In a biography of Burton and Taylor’s relationship, which Bonham Carter read as part of her research, it appears the Cleopatra star authorised the book because her former husband’s fame was dwindling.
“When the writers approached some UCLA film students to say they were doing a Burton Taylor biography, their response was: ‘We didn’t know that Elizabeth Taylor was married to Tim Burton!'” says Bonham Carter.
“Elizabeth Taylor was so horrified that, these days, the Burton name meant Tim and not Richard, she said, ‘Write it! You’ve got to write it!'”
Bonham Carter also discovered she and Taylor were born around the corner from each other in London’s Golders Green.
“I never met her, but I had lots of friends who did and there were a lot of bizarre coincidences. A really close friend of mine was her goddaughter, so she convinced me to do it and brought some photos of her.
“I didn’t realise she was such a clown, she was so funny. She was famous for being this extraordinarily beautiful woman and sexy, but she was also hugely powerful and fun and had great joie de vivre and strength of character to survive.”
West adds: “The great revelation for me was that she wasn’t this spoilt pain in the ass. Well she was, but she was also ballsy and great to be around, and that’s why Helena was perfect to play her. There are very few actresses in the world who could do it.”
Best known for his roles in The Wire and The Hour, it was West who faced the biggest challenge because Burton – who was born in Wales and became a huge star of the stage and was nominated for seven Oscars – had such an iconic deep voice.
“In the read-through, the opening line of the script is, ‘The most beautiful voice in the world says…’ I got his voice once, which was after a very heavy night’s drinking and smoking, but I couldn’t do it every day,” he recalls.
It seems he wasn’t first choice to play Burton, as he learned from the film’s director that Liam Neeson was originally “keen”.
“I thought, ‘What? You couldn’t afford him I suppose’,” says West, flashing that cheeky grin again.
During the run of Private Lives, Burton flew to Las Vegas to marry his fourth wife, make-up artist Sally Hay. He would die the following year, in 1984, of a brain haemorrhage, but he and Taylor stayed in regular contact until his death.

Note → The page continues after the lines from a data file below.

-- ==== Sys2Proof/Laws/State.lean ====
section
/-! SUPPORT. What each update of the state changes and what it leaves: one lemma per field and update, and the reads after the writes of R13. -/

namespace Sys2Proof.Machine
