-- ==== Sys2Proof/Laws/Memory.lean ====
section
/-! SUPPORT. The memory operations keep every byte store in its canonical form, and the state after reset has it. -/

namespace Sys2Proof.Machine

/-- The canonical form, part by part. -/
theorem Memory.wf_iff (s : State) : Memory.wf s = true ↔
    s.dev.wf = true ∧ (∀ e ∈ s.tiles, e.2.bytesWf = true) ∧ (∀ e ∈ s.dies, e.2.staging.wf = true) ∧ (∀ e ∈ s.host, e.2.wf = true)
      ∧ (∀ e ∈ s.parts, e.2.bytesWf = true) ∧ (∀ k, s.clasp.image = some k → k.bytesWf = true) := by
  unfold Memory.wf
  simp only [Bool.and_eq_true, List.all_eq_true]
  constructor
  · rintro ⟨⟨⟨⟨⟨h1, h2⟩, h3⟩, h4⟩, h5⟩, h6⟩
    exact ⟨h1, h2, h3, h4, h5, fun k hk => by rw [hk] at h6; exact h6⟩
  · rintro ⟨h1, h2, h3, h4, h5, h6⟩
    refine ⟨⟨⟨⟨⟨h1, h2⟩, h3⟩, h4⟩, h5⟩, ?_⟩
    split
    · exact h6 _ ‹_›
    · rfl

/-- A state with the same byte stores. -/
theorem Memory.wf_same {s t : State} (h : Memory.wf s = true) (h1 : t.dev = s.dev) (h2 : t.tiles = s.tiles) (h3 : t.dies = s.dies)
    (h4 : t.host = s.host) (h5 : t.parts = s.parts) (h6 : t.clasp.image = s.clasp.image) : Memory.wf t = true := by
  rw [Memory.wf_iff] at h ⊢
  rw [h1, h2, h3, h4, h5, h6]
  exact h

/-! Reads of a part. -/

theorem Memory.wf_tile {s : State} (h : Memory.wf s = true) (t : Nat) : (s.tile t).bytesWf = true :=
  mget_of_all (P := fun tl : Tile => tl.bytesWf = true) rfl ((Memory.wf_iff s).1 h).2.1 t
theorem Memory.wf_die {s : State} (h : Memory.wf s = true) (d : Nat) : (s.die d).staging.wf = true :=
  mget_of_all (P := fun x : Die => x.staging.wf = true) rfl ((Memory.wf_iff s).1 h).2.2.1 d
theorem Memory.wf_host {s : State} (h : Memory.wf s = true) (p : Nat) : (mget Store.empty s.host p).wf = true :=
  mget_of_all (P := fun x : Store => x.wf = true) rfl ((Memory.wf_iff s).1 h).2.2.2.1 p
theorem Memory.wf_part {s : State} (h : Memory.wf s = true) (p : Nat) : (s.part p).bytesWf = true :=
  mget_of_all (P := fun x : Partition => x.bytesWf = true) rfl ((Memory.wf_iff s).1 h).2.2.2.2.1 p
theorem Memory.wf_dev {s : State} (h : Memory.wf s = true) : s.dev.wf = true := ((Memory.wf_iff s).1 h).1

/-! Updates of a part. -/

theorem Memory.wf_modTile {s : State} {t : Nat} {f : Tile → Tile} (h : Memory.wf s = true)
    (hf : (s.tile t).bytesWf = true → (f (s.tile t)).bytesWf = true) : Memory.wf (s.modTile t f) = true := by
  have hs := (Memory.wf_iff s).1 h
  exact (Memory.wf_iff _).2 ⟨hs.1, all_mput (P := fun tl : Tile => tl.bytesWf = true) hs.2.1 (hf (Memory.wf_tile h t)), hs.2.2⟩

theorem Memory.wf_modDie {s : State} {d : Nat} {f : Die → Die} (h : Memory.wf s = true)
    (hf : (s.die d).staging.wf = true → (f (s.die d)).staging.wf = true) : Memory.wf (s.modDie d f) = true := by
  have hs := (Memory.wf_iff s).1 h
  exact (Memory.wf_iff _).2 ⟨hs.1, hs.2.1, all_mput (P := fun x : Die => x.staging.wf = true) hs.2.2.1 (hf (Memory.wf_die h d)), hs.2.2.2⟩

theorem Memory.wf_modPart {s : State} {p : Nat} {f : Partition → Partition} (h : Memory.wf s = true)
    (hf : (s.part p).bytesWf = true → (f (s.part p)).bytesWf = true) : Memory.wf (s.modPart p f) = true := by
  have hs := (Memory.wf_iff s).1 h
  exact (Memory.wf_iff _).2 ⟨hs.1, hs.2.1, hs.2.2.1, hs.2.2.2.1,
    all_mput (P := fun x : Partition => x.bytesWf = true) hs.2.2.2.2.1 (hf (Memory.wf_part h p)), hs.2.2.2.2.2⟩

/-- An update of a partition that leaves its save area. -/
theorem Memory.wf_modPart_saved {s : State} {p : Nat} {f : Partition → Partition} (h : Memory.wf s = true) (hf : ∀ q, (f q).saved = q.saved) :
    Memory.wf (s.modPart p f) = true :=
  Memory.wf_modPart h fun hp => by unfold Partition.bytesWf at hp ⊢; rw [hf]; exact hp

/-- An update of a tile that leaves its bytes. -/
theorem Memory.wf_modTile_bytes {s : State} {t : Nat} {f : Tile → Tile} (h : Memory.wf s = true) (h1 : ∀ tl, (f tl).store = tl.store)
    (h2 : ∀ tl, (f tl).acc = tl.acc) : Memory.wf (s.modTile t f) = true :=
  Memory.wf_modTile h fun ht => by unfold Tile.bytesWf at ht ⊢; rw [h1, h2]; exact ht

/-- An update of a context. -/
theorem Memory.wf_modCtx {s : State} {t c : Nat} {f : Ctx → Ctx} (h : Memory.wf s = true) : Memory.wf (s.modCtx t c f) = true :=
  Memory.wf_modTile_bytes h (fun _ => rfl) (fun _ => rfl)

theorem Memory.wf_modMe {s : State} {f : Ctx → Ctx} (h : Memory.wf s = true) : Memory.wf (s.modMe f) = true := Memory.wf_modCtx h

theorem Memory.wf_modClasp {s : State} {f : Clasp → Clasp} (h : Memory.wf s = true) (hf : (f s.clasp).image = s.clasp.image) :
    Memory.wf (s.modClasp f) = true := Memory.wf_same h rfl rfl rfl rfl rfl hf

theorem Memory.wf_modLaunch {s : State} {l : Nat} {f : Launch → Launch} (h : Memory.wf s = true) : Memory.wf (s.modLaunch l f) = true :=
  Memory.wf_same h rfl rfl rfl rfl rfl rfl

/-! The memory operations. -/

/-- A fold of writes keeps the form of a store. -/
theorem Store.wf_foldl {α : Type} {f : Store → α → Store} (hf : ∀ m a, m.wf = true → (f m a).wf = true) :
    ∀ (l : List α) (m : Store), m.wf = true → (l.foldl f m).wf = true := by
  intro l
  induction l with
  | nil => exact fun m hm => hm
  | cons a t ih => exact fun m hm => ih _ (hf m a hm)

/-- A write at any home, the mirrors of a splicing page included. -/
theorem Memory.wf_writeHomeList {s : State} (g : Home) (l : List Byte) (h : Memory.wf s = true) : Memory.wf (s.writeHomeList g l) = true := by
  cases g with
  | dev pa =>
    have hs := (Memory.wf_iff s).1 h
    exact (Memory.wf_iff _).2 ⟨Store.wf_foldl (fun _ _ hm => Store.wf_foldl (fun m a h => m.wf_writeList a _ h) _ _ hm) _ _
      (s.dev.wf_writeList pa l hs.1), hs.2⟩
  | tile t off =>
    refine Memory.wf_modTile h fun ht => ?_
    simp only [Tile.bytesWf, Bool.and_eq_true] at ht ⊢
    exact ⟨Store.wf_writeList _ _ _ ht.1, ht.2⟩
  | acc t off =>
    refine Memory.wf_modTile h fun ht => ?_
    simp only [Tile.bytesWf, Bool.and_eq_true] at ht ⊢
    exact ⟨ht.1, cellsWf_writeBytes _ _ _ ht.2⟩
  | staging d off => exact Memory.wf_modDie h fun hd => Store.wf_writeList _ _ _ hd
  | host p iova =>
    have hs := (Memory.wf_iff s).1 h
    exact (Memory.wf_iff _).2 ⟨hs.1, hs.2.1, hs.2.2.1,
      all_mput (P := fun x : Store => x.wf = true) hs.2.2.2.1 (Store.wf_writeList _ _ _ (Memory.wf_host h p)), hs.2.2.2.2⟩
  | lost pa => exact h

theorem Memory.wf_writeHome {s : State} (g : Home) (n v : Nat) (h : Memory.wf s = true) : Memory.wf (s.writeHome g n v) = true :=
  Memory.wf_writeHomeList g _ h

/-- Poison at any home. -/
theorem Memory.wf_poisonAt {s : State} (g : Home) (n : Nat) (h : Memory.wf s = true) : Memory.wf (s.poisonAt g n) = true := by
  cases g with
  | dev pa =>
    have hs := (Memory.wf_iff s).1 h
    exact (Memory.wf_iff _).2 ⟨Store.wf_foldl
      (f := fun (m : Store) (x : Nat × Nat) => (s.mirrors x.1).foldl (fun m a => m.addPoison a x.2) m)
      (fun _ x hm => Store.wf_foldl (f := fun (m : Store) (a : Nat) => m.addPoison a x.2) (fun _ _ h => h) _ _ hm) _
      (s.dev.addPoison pa n) hs.1, hs.2⟩
  | tile t off => exact Memory.wf_modTile h fun ht => ht
  | acc t off => exact Memory.wf_modTile h fun ht => ht
  | staging d off => exact Memory.wf_modDie h fun hd => hd
  | host p iova =>
    have hs := (Memory.wf_iff s).1 h
    exact (Memory.wf_iff _).2 ⟨hs.1, hs.2.1, hs.2.2.1,
      all_mput (P := fun x : Store => x.wf = true) hs.2.2.2.1 (Memory.wf_host h p), hs.2.2.2.2⟩
  | lost pa => exact h

/-- A beat of a migration. -/
theorem Memory.wf_spliceBeat {s : State} (p : Nat) (j : MapJob) (old b : Nat) (h : Memory.wf s = true) : Memory.wf (s.spliceBeat p j old b) = true := by
  have hs := (Memory.wf_iff s).1 h
  exact Memory.wf_modPart_saved ((Memory.wf_iff { s with dev := s.dev.copyBeat (old + 64 * b) (j.new + 64 * b) }).2
    ⟨Store.wf_foldl (fun m k hm => by split <;> exact hm) _ _ (s.dev.wf_writeList _ _ hs.1), hs.2⟩) fun _ => rfl

/-- A fold of updates keeps the form of the state. -/
theorem Memory.wf_foldl {α : Type} {f : State → α → State} (hf : ∀ s a, Memory.wf s = true → Memory.wf (f s a) = true) :
    ∀ (l : List α) (s : State), Memory.wf s = true → Memory.wf (l.foldl f s) = true := by
  intro l
  induction l with
  | nil => exact fun s hs => hs
  | cons a t ih => exact fun s hs => ih _ (hf s a hs)

/-- A read that forks beats of a splicing page. -/
theorem Memory.wf_fork {s : State} (pa n : Nat) (h : Memory.wf s = true) : Memory.wf (s.fork pa n) = true := by
  unfold State.fork
  refine Memory.wf_foldl (fun s e hs => ?_) _ _ h
  split
  · exact hs
  · split
    · exact hs
    · refine Memory.wf_foldl (fun s x hs => ?_) _ _ hs
      split
      · split
        · exact hs
        · exact Memory.wf_spliceBeat _ _ _ _ hs
      · exact hs

theorem Memory.wf_meter {s : State} (p m n : Nat) (h : Memory.wf s = true) : Memory.wf (s.meter p m n) = true :=
  Memory.wf_modPart_saved h fun _ => rfl

theorem Memory.wf_meterDev {s : State} (p : Nat) (g : Home) (n : Nat) (wr : Bool) (h : Memory.wf s = true) :
    Memory.wf (s.meterDev p g n wr) = true := by
  unfold State.meterDev
  split
  · split
    · exact Memory.wf_meter _ _ _ h
    · exact h
  · exact h

theorem Memory.wf_ringRecord {s : State} (p rec : Nat) (h : Memory.wf s = true) : Memory.wf (s.ringRecord p rec) = true := by
  unfold State.ringRecord
  dsimp only
  split
  · exact Memory.wf_modPart_saved h fun _ => rfl
  · exact Memory.wf_modPart_saved (Memory.wf_writeHome _ _ _ h) fun _ => rfl

theorem Memory.wf_send {s : State} (to_ what : String) (vals : List Nat) (h : Memory.wf s = true) : Memory.wf (s.send to_ what vals) = true :=
  Memory.wf_modClasp h rfl

theorem Memory.wf_badRecord {s : State} (p die a : Nat) (h : Memory.wf s = true) : Memory.wf (s.badRecord p die a) = true :=
  Memory.wf_ringRecord _ _ h

/-- A record in Clasp's log and a partition's ring. -/
theorem Memory.wf_logRecord {s : State} (p : Option Nat) (rec : Nat) (h : Memory.wf s = true) : Memory.wf (s.logRecord p rec) = true := by
  unfold State.logRecord
  dsimp only
  split
  · exact Memory.wf_ringRecord _ _ (Memory.wf_modClasp h rfl)
  · exact Memory.wf_modClasp h rfl

theorem Memory.wf_detect {s : State} (p : Option Nat) (a b c d e f g : Nat) (h : Memory.wf s = true) : Memory.wf (s.detect p a b c d e f g) = true :=
  Memory.wf_modClasp (Memory.wf_logRecord _ _ h) rfl

/-- A message between dies. -/
theorem Memory.wf_delivered {s : State} (a b : Nat) (h : Memory.wf s = true) : Memory.wf (s.delivered a b) = true := by
  unfold State.delivered
  split
  · exact h
  · split
    · exact h
    · exact Memory.wf_same h rfl rfl rfl rfl rfl rfl

theorem Memory.wf_message {s : State} (p a b k : Nat) (h : Memory.wf s = true) : Memory.wf (s.message p a b k) = true := by
  unfold State.message
  dsimp only
  split
  · exact h
  · refine Memory.wf_meter _ _ _ (Memory.wf_meter _ _ _ ?_)
    suffices H : ∀ (l : List (Nat × Nat)) (x : State × Nat), Memory.wf x.1 = true →
        Memory.wf (l.foldl (fun (x : State × Nat) e =>
          ((x.1.delivered e.1 e.2).modDie e.2 fun d => { d with stamp := max d.stamp x.2 }, max (x.1.die e.2).lclk (x.2 + 1))) x).1 = true from H _ (s, _) h
    intro l
    induction l with
    | nil => exact fun x hx => hx
    | cons e l ih => exact fun x hx => ih _ (Memory.wf_modDie (Memory.wf_delivered _ _ hx) fun hd => hd)

theorem Memory.wf_roundTrip {s : State} (p d : Nat) (g : Home) (n : Nat) (rd wr : Bool) (h : Memory.wf s = true) :
    Memory.wf (s.roundTrip p d g n rd wr) = true := by
  unfold State.roundTrip
  dsimp only
  split
  · exact Memory.wf_message _ _ _ _ (Memory.wf_message _ _ _ _ h)
  · exact Memory.wf_message _ _ _ _ h

theorem Memory.wf_fillCache {s : State} (d p va : Nat) (rd wr : Bool) (h : Memory.wf s = true) : Memory.wf (s.fillCache d p va rd wr) = true := by
  unfold State.fillCache
  repeat' split
  all_goals first
    | exact h
    | (refine Memory.wf_modDie h ?_; exact fun hd => hd)

theorem Memory.wf_free {s : State} (n : Nat) (h : Memory.wf s = true) : Memory.wf { s with free := n } = true :=
  Memory.wf_same h rfl rfl rfl rfl rfl rfl

/-- What an edge does beside an access. -/
theorem Memory.wf_edgeTouch {s : State} (v : Via) (p space va n : Nat) (g : Home) (rd wr : Bool) (h : Memory.wf s = true) :
    Memory.wf (s.edgeTouch v p space va n g rd wr) = true := by
  unfold State.edgeTouch
  have h' : Memory.wf (if space = 0 then s.fillCache v.die p va rd wr else s) = true := by
    split
    · exact Memory.wf_fillCache _ _ _ _ _ h
    · exact h
  generalize (if space = 0 then s.fillCache v.die p va rd wr else s) = u at h' ⊢
  cases g with
  | lost pa => exact Memory.wf_detect _ _ _ _ _ _ _ _ (Memory.wf_roundTrip _ _ _ _ _ _ h')
  | dev pa =>
    have hf : Memory.wf ((if rd then u.fork pa n else u).roundTrip p v.die (.dev pa) n rd wr) = true := by
      refine Memory.wf_roundTrip _ _ _ _ _ _ ?_
      split
      · exact Memory.wf_fork _ _ h'
      · exact h'
    dsimp only
    split
    · exact Memory.wf_free _ hf
    · exact hf
  | host p' a => exact Memory.wf_roundTrip _ _ _ _ _ _ h'
  | tile t off => exact h'
  | acc t off => exact h'
  | staging d off => exact h'

theorem Memory.wf_contribute {s : State} (p die : Nat) (g : Home) (a n : Nat) (cxl flt psn : Bool) (fc : Nat) (h : Memory.wf s = true) :
    Memory.wf (s.contribute p die g a n cxl flt psn fc) = true := by
  unfold State.contribute
  have he := Memory.wf_edgeTouch ⟨die, []⟩ p (match g with | .dev _ | .lost _ => 0 | _ => 8) a 16 g true true h
  dsimp only
  generalize s.edgeTouch ⟨die, []⟩ p (match g with | .dev _ | .lost _ => 0 | _ => 8) a 16 g true true = u at he ⊢
  split
  · exact Memory.wf_badRecord _ _ _ he
  · exact Memory.wf_meterDev _ _ _ _ (Memory.wf_writeHome _ _ _ (Memory.wf_meterDev _ _ _ _ he))

theorem Memory.wf_doStore {s : State} (p : Nat) (g : Home) (n v : Nat) (h : Memory.wf s = true) : Memory.wf (s.doStore p g n v) = true := by
  unfold State.doStore
  dsimp only
  split
  · exact Memory.wf_meter _ _ _ (Memory.wf_meterDev _ _ _ _ (Memory.wf_writeHome _ _ _ h))
  · exact Memory.wf_meterDev _ _ _ _ (Memory.wf_writeHome _ _ _ h)

theorem Memory.wf_doAmo {s : State} (t p : Nat) (a : Access) (h : Memory.wf s = true) : Memory.wf (s.doAmo t p a).1 = true := by
  unfold State.doAmo
  split
  · exact h
  · dsimp only
    split
    · exact Memory.wf_doStore _ _ _ _ (Memory.wf_meterDev _ _ _ _ h)
    · exact Memory.wf_meterDev _ _ _ _ h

Taylor, meanwhile, was going through one of the worst phases of her life, battling addiction to drink and drugs (“They’d have Bloody Marys on a shoot at 11 o’clock,” says Bonham Carter). Once the play’d finished, she became the first celebrity to announce her admission to a rehab clinic.
“I don’t think he was aware before they started [the play] that she was having severe problems,” says Bonham Carter. “This was the worst time in her life, she was out of it, by her own admission, and then she checks into the Betty Ford clinic.”
West adds: “I think part of the reason they did Private Lives was because they had a great time acting together.
“The best scene in Who’s Afraid Of Virginia Woolf? is where he’s playing a shy clown and giving her a flower – they’re amazing together. They must have loved doing that and, against his much better judgment, he must have agreed to do [the play] because he’d never acted with anyone he felt so comfortable with.”
Taylor and Burton met and fell in love in 1963 on the set of Cleopatra, but both were married at the time. They began an affair and, when it became public, were denounced by the Vatican. “They were the first big immoral couple,” says Bonham Carter.
Do she and West think Burton and Taylor would ever have reunited? “I feel yes, there would have been a third time around,” says Bonham Carter.
“She often said that and I think it would have been interesting once both of them were sober, then maybe there’d have been a future.”
But West isn’t so sure. “They were great, but giant egos, and they would always have burnt each other up. It was great when they were young and healthy, but I think he needed a nurse,” he says.
“I think they’d always have been good friends and loved each other more than anyone else, but living together was out of the question.”